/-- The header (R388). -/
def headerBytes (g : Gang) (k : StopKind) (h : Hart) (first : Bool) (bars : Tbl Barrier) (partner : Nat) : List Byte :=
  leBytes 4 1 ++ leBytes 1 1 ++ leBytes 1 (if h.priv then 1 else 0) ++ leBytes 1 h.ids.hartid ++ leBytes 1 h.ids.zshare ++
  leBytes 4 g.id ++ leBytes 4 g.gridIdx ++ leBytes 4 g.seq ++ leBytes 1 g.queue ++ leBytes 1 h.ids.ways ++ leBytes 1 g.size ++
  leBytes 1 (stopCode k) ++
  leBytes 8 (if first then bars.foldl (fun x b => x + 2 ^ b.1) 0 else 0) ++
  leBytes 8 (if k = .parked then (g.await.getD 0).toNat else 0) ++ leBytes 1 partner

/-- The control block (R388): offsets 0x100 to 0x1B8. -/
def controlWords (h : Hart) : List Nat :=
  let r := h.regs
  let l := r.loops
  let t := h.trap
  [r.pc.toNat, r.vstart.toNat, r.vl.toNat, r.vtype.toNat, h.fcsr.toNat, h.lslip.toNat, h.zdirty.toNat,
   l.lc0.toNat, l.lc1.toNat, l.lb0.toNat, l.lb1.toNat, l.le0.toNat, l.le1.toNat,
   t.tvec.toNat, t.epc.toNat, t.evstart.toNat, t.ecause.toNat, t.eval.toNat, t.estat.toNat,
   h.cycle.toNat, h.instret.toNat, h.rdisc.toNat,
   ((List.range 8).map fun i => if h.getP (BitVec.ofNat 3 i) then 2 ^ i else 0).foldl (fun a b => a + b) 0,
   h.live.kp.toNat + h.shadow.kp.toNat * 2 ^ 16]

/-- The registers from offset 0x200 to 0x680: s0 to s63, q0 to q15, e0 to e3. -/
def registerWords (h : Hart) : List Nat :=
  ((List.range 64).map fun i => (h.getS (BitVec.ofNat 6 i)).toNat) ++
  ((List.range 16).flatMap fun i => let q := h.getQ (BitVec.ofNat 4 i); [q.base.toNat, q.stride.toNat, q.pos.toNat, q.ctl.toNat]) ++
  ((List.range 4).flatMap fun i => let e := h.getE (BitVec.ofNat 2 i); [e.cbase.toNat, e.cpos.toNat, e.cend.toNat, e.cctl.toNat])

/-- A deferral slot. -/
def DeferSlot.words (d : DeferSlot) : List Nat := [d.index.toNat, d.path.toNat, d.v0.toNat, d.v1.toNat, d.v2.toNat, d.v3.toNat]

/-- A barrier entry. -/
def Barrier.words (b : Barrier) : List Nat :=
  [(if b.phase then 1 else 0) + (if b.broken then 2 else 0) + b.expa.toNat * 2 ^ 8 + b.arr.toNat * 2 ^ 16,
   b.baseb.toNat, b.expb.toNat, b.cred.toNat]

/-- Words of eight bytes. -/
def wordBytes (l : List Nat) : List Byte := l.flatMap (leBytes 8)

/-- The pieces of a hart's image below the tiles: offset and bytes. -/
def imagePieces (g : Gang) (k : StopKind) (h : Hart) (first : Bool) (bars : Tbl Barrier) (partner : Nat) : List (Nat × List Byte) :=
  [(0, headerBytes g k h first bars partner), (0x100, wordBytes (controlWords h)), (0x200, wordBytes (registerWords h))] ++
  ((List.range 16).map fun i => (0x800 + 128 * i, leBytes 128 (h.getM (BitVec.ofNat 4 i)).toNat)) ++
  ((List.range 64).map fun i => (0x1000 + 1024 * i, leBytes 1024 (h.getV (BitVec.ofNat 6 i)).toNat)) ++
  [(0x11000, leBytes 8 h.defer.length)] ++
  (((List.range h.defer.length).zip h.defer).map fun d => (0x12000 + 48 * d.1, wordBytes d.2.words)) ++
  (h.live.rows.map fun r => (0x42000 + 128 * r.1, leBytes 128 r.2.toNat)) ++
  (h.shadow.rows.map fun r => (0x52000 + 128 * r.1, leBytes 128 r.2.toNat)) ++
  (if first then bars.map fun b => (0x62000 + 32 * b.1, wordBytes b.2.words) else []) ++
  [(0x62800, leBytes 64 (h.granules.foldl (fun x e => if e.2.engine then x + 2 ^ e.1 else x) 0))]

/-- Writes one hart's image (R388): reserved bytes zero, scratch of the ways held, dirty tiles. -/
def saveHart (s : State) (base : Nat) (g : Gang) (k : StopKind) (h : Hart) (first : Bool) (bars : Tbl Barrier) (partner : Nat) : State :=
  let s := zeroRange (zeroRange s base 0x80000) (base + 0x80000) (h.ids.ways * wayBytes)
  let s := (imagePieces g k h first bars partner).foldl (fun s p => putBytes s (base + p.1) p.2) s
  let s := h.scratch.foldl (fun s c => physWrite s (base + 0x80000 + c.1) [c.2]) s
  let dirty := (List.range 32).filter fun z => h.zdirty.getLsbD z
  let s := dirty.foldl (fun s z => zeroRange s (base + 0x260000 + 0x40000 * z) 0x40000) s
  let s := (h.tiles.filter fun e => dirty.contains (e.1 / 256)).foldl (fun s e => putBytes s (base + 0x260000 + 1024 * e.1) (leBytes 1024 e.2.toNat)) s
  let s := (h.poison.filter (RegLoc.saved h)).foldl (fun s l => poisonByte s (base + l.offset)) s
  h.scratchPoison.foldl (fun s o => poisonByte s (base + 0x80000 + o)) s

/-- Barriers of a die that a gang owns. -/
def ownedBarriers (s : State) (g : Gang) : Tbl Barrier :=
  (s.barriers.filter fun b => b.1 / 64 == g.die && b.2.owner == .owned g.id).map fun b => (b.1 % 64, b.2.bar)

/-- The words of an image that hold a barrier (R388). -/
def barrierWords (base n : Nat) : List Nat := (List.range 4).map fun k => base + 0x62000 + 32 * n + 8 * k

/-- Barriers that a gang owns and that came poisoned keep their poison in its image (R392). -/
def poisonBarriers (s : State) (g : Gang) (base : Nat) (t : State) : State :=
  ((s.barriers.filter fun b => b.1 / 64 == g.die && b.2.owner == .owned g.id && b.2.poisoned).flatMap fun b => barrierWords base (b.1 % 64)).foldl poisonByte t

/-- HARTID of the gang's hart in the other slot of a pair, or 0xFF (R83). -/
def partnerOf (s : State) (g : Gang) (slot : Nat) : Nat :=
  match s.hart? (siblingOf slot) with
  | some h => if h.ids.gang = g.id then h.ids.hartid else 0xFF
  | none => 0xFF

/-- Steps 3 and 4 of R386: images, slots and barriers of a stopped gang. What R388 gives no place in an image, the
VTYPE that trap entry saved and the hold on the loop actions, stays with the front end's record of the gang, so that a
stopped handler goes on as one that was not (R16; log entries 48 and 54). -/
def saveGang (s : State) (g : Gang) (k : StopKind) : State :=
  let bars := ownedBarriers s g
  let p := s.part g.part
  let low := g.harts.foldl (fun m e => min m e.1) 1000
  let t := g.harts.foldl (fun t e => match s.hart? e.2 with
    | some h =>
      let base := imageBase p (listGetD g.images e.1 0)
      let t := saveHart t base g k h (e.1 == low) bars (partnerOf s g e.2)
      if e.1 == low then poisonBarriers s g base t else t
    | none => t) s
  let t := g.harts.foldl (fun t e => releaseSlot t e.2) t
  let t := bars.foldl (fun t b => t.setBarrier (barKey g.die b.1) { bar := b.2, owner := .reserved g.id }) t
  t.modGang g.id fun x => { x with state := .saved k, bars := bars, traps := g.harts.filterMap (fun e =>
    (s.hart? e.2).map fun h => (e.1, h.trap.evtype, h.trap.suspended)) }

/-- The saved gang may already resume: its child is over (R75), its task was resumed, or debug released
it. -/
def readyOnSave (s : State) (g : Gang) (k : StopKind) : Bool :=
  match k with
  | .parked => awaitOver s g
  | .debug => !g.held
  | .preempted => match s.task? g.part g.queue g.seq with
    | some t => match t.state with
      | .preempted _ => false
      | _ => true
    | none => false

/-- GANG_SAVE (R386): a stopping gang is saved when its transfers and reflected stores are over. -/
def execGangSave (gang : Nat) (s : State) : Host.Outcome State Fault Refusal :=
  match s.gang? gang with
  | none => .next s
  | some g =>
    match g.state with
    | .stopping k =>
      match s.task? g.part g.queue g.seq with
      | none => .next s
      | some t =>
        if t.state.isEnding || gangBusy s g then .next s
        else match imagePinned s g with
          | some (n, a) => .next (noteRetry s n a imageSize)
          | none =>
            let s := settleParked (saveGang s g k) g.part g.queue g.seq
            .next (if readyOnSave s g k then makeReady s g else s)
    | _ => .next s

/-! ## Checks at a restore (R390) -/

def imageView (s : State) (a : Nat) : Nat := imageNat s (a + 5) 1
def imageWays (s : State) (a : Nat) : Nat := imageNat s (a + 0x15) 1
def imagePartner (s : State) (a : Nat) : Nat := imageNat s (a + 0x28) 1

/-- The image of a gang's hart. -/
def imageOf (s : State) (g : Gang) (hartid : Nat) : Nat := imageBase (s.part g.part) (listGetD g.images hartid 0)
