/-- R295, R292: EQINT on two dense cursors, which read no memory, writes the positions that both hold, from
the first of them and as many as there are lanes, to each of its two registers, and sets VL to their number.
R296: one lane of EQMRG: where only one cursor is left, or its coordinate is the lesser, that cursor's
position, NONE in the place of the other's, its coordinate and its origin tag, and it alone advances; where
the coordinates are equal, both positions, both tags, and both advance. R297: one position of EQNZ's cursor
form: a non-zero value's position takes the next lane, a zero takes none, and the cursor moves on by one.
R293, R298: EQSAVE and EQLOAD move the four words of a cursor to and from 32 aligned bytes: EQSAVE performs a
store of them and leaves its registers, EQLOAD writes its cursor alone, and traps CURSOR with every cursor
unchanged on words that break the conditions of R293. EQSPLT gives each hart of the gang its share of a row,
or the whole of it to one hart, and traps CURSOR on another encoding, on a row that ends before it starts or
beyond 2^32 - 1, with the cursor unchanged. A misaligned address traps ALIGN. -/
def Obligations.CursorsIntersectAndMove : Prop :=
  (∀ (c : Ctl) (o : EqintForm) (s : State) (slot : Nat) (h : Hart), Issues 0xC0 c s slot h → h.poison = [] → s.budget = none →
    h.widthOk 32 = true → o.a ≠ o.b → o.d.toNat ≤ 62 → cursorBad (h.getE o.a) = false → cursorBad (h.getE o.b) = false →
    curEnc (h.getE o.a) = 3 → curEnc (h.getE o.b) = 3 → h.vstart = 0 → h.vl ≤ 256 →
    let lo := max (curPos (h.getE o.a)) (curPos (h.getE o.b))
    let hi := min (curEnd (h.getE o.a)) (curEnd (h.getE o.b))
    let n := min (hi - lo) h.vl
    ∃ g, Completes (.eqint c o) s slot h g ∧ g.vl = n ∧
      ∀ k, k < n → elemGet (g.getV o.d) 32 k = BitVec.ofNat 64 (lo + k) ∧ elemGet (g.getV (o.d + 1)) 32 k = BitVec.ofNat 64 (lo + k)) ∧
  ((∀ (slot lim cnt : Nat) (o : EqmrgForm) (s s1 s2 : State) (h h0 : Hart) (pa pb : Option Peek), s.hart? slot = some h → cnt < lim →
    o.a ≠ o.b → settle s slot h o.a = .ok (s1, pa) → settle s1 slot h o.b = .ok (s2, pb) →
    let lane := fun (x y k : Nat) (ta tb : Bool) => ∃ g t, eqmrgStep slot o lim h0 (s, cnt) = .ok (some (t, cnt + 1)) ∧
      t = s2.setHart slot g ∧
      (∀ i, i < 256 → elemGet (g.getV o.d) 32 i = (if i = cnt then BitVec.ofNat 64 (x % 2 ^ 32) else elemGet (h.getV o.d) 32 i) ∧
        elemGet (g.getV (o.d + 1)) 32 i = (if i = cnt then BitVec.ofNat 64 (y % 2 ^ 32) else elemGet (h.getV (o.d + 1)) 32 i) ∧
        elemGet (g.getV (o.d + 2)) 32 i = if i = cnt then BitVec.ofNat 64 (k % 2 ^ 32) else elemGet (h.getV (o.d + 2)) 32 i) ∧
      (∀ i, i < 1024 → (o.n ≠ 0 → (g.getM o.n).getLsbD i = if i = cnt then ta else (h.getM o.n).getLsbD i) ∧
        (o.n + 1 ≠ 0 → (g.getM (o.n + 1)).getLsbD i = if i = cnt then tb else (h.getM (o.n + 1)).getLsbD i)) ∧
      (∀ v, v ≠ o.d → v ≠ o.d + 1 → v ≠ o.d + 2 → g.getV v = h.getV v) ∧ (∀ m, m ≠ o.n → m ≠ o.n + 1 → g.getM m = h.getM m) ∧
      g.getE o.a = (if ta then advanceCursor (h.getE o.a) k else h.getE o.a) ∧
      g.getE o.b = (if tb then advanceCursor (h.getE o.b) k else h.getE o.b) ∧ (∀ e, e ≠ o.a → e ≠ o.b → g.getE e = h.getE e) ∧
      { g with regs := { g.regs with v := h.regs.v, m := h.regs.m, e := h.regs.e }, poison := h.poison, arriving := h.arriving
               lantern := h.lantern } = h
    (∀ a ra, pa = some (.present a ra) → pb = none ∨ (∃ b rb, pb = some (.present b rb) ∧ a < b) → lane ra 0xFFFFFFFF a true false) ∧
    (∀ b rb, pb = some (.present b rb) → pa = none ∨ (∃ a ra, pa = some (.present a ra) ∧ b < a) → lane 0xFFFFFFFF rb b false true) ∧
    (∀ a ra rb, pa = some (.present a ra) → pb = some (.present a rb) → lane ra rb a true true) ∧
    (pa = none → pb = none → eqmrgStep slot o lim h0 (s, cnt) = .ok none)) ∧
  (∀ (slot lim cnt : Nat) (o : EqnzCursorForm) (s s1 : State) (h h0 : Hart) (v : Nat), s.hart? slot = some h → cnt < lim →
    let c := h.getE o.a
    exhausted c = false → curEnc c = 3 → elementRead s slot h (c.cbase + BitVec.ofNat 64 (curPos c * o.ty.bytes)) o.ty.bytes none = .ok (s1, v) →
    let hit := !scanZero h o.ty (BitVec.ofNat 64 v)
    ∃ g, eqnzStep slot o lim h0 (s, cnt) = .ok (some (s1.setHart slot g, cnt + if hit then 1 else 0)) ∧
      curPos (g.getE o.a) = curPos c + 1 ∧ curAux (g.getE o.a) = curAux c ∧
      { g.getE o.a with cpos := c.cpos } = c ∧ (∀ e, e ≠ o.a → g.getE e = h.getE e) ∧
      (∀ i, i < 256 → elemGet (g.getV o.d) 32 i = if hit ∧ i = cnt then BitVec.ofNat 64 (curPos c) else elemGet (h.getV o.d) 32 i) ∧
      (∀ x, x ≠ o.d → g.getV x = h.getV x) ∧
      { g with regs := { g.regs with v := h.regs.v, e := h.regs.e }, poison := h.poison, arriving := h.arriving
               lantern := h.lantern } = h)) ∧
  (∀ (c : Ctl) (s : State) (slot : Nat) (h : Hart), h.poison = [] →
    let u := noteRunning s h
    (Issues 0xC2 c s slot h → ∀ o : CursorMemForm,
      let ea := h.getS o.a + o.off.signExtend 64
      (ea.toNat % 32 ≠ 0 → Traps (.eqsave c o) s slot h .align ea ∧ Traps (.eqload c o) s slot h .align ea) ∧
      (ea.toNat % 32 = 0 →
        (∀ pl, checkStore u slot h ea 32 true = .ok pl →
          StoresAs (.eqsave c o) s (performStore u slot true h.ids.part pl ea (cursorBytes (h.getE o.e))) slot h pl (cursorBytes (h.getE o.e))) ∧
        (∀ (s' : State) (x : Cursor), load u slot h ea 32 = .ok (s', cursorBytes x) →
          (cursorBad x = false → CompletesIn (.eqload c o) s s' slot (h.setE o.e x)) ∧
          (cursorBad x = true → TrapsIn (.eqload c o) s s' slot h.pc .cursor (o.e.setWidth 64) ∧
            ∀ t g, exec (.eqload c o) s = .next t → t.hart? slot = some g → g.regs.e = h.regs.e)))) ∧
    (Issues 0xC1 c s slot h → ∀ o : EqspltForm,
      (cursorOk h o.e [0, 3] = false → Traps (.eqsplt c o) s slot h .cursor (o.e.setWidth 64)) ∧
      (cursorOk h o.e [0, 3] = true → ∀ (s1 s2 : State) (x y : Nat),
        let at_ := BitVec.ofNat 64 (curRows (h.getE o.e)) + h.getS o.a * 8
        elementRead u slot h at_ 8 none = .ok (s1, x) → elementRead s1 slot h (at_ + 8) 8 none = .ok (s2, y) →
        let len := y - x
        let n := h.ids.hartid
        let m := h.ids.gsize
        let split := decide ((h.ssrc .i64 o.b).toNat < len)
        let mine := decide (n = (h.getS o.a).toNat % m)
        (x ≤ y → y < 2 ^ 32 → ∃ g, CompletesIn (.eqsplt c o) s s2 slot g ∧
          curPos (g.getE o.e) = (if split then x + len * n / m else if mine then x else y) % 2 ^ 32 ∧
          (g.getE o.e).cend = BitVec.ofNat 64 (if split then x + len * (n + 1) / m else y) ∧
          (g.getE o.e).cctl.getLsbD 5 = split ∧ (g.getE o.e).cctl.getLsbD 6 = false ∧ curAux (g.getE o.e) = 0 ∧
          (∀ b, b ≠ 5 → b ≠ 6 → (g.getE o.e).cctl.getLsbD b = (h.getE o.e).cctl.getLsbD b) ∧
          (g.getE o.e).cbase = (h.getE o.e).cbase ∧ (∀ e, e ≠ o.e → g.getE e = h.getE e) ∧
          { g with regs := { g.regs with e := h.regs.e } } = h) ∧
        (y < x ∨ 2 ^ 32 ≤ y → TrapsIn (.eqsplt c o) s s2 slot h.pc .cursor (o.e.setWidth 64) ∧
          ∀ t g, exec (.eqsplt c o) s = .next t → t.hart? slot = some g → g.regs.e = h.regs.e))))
● ● ● ● ● ● ●
• Assignment
Please, from the material above, copy only the lines from the line with "h.live.kp.toNat + h.shadow.kp.toNat" up to and including the line with "[(0x11000, leBytes 8 h.defer.length)] ++", exactly as written.

• Written answer
   h.live.kp.toNat + h.shadow.kp.toNat * 2 ^ 16]

/-- The registers from offset 0x200 to 0x680: s0 to s63, q0 to q15, e0 to e3. -/
def registerWords (h : Hart) : List Nat :=
  ((List.range 64).map fun i => (h.getS (BitVec.ofNat 6 i)).toNat) ++
  ((List.range 16).flatMap fun i => let q := h.getQ (BitVec.ofNat 4 i); [q.base.toNat, q.stride.toNat, q.pos.toNat, q.ctl.toNat]) ++
  ((List.range 4).flatMap fun i => let e := h.getE (BitVec.ofNat 2 i); [e.cbase.toNat, e.cpos.toNat, e.cend.toNat, e.cctl.toNat])

/-- A deferral slot. -/
def DeferSlot.words (d : DeferSlot) : List Nat := [d.index.toNat, d.path.toNat, d.v0.toNat, d.v1.toNat, d.v2.toNat, d.v3.toNat]

/-- A barrier entry. -/
def Barrier.words (b : Barrier) : List Nat :=
  [(if b.phase then 1 else 0) + (if b.broken then 2 else 0) + b.expa.toNat * 2 ^ 8 + b.arr.toNat * 2 ^ 16,
   b.baseb.toNat, b.expb.toNat, b.cred.toNat]

/-- Words of eight bytes. -/
def wordBytes (l : List Nat) : List Byte := l.flatMap (leBytes 8)

/-- The pieces of a hart's image below the tiles: offset and bytes. -/
def imagePieces (g : Gang) (k : StopKind) (h : Hart) (first : Bool) (bars : Tbl Barrier) (partner : Nat) : List (Nat × List Byte) :=
  [(0, headerBytes g k h first bars partner), (0x100, wordBytes (controlWords h)), (0x200, wordBytes (registerWords h))] ++
  ((List.range 16).map fun i => (0x800 + 128 * i, leBytes 128 (h.getM (BitVec.ofNat 4 i)).toNat)) ++
  ((List.range 64).map fun i => (0x1000 + 1024 * i, leBytes 1024 (h.getV (BitVec.ofNat 6 i)).toNat)) ++
  [(0x11000, leBytes 8 h.defer.length)] ++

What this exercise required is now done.